I'm not sure if it's possible with these parsers directly, but in general you can accomplish it by combining parsers with some streaming that allows injecting leftovers.
For example, using attoparsec-conduit you can turn a parser into a conduit using
sinkParser :: (AttoparsecInput a, MonadThrow m)
=> Parser a b -> Consumer a m b
where Consumer is a special kind of conduit that doesn't produce any output, only receives input and returns a final value.
Since conduits support leftovers, you can create a helper method that converts a parser that optionally returns a value to be pushed into the stream into a conduit:
import Data.Attoparsec.Types
import Data.Conduit
import Data.Conduit.Attoparsec
import Data.Functor
reinject :: (AttoparsecInput a, MonadThrow m)
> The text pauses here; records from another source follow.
-- ==== Sys2Proof/Certificates/Slice0/Obligations.lean ====
section
/-! DEFINITION. The statements, each with the rules of spec/ it formalises. -/

open Sys2Proof Sys2Proof.Machine

/-! ## Encodings -/

/-- R80-R84, R94, R95, R98: decoding an encoded well-formed instruction gives it back, for every legal parameter set. -/
def Obligations.DecodeInvertsEncode : Prop :=
  ∀ (P : Params) (i : Instr), P.Legal → i.wellFormed = true → decode P (encode P i) = .ok i

/-- Each word has one meaning: what decodes is well-formed and encodes to the same word. -/
def Obligations.EncodeInvertsDecode : Prop :=
  ∀ (P : Params) (w : Wire) (i : Instr), P.Legal → decode P w = .ok i → i.wellFormed = true ∧ encode P i = w

/-- R94: the words the six commands assemble to. -/
def Obligations.CommandsAssembleAsR94 : Prop :=
  ∀ (P : Params) (level thread : Byte) (code i : Word),
    encode P (.append level thread code) =
      .command (0x0200000000000000#64 ||| (code.setWidth 64 <<< 16) ||| (thread.setWidth 64 <<< 8) |||
        level.setWidth 64) ∧
    encode P (.recordAt i) = .command (0x0400000000000000#64 ||| (i.setWidth 64 <<< 16)) ∧
    encode P .init = .command (0x01#64 <<< 56) ∧
    encode P .lastRecord = .command (0x03#64 <<< 56) ∧
    encode P .traverseOldest = .command (0x05#64 <<< 56) ∧
    encode P .traverseNewest = .command (0x06#64 <<< 56)

/-- Words written out from R80, R81, R95 with the default opcodes (log 3) and spec/95 decode to the instructions they
stand for. -/
def Obligations.WrittenOutWordsDecode : Prop :=
  decodeTableWord 64 0x0100000000000000 = some .init ∧
  decodeTableWord 64 0x0200000001F40201 = some (.append 1 2 500) ∧
  decodeTableWord 64 0x0300000000000000 = some .lastRecord ∧
  decodeTableWord 64 0x040000003F9B0000 = some (.recordAt 16283) ∧
  decodeTableWord 64 0x0500000000000000 = some .traverseOldest ∧
  decodeTableWord 64 0x0600000000000000 = some .traverseNewest ∧
  decode Config.params (.exchange ⟨[0x06], 0⟩) = .ok .mediumWren ∧
  decode Config.params (.exchange ⟨[0x04], 0⟩) = .ok .mediumWrdi ∧
  decode Config.params (.exchange ⟨[0x03, 0x7F, 0xFC], 2⟩) = .ok (.mediumRead 32764 2) ∧
  decode Config.params (.exchange ⟨[0x02, 0x00, 0xC8, 0x7D], 0⟩) = .ok (.mediumWrite 200 0x7D)

/-- R85: the decoder refuses exactly the illegal words, and an illegal word is answered with one beat
`ILLEGAL_COMMAND, LAST = 1, RECORD = 0`, no exchange and no register changed. -/
def Obligations.IllegalWordsAreAnsweredAsR85 : Prop :=
  (∀ w : CommandWord, (∃ r, decodeCommand w = .error r) ↔ IllegalWord w) ∧
  ∀ (s : State) (w : CommandWord), s.phase = .idle → IllegalWord w →
    (∀ rest, s.requests = w :: rest → step s = .next ({ s with requests := rest }.answered 0x88000000#32)) ∧
    (∀ rest, s.requests = [] → s.inbox = .command w :: rest →
      step s = .next ({ s with inbox := rest }.answered 0x88000000#32))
=> Parser a (Maybe a, b) -> Consumer a m b
reinject p = do
(lo, r) <- sinkParser p
maybe (return ()) leftover lo
return r
Then you convert standard parsers to conduits using sinkParser and these special parsers using reinject, and then combine conduits instead of parsers.
I think the simplest way to archive this is to build a multi-layered parser. Think of a lexer + parser combination. This is a clean approach to this problem.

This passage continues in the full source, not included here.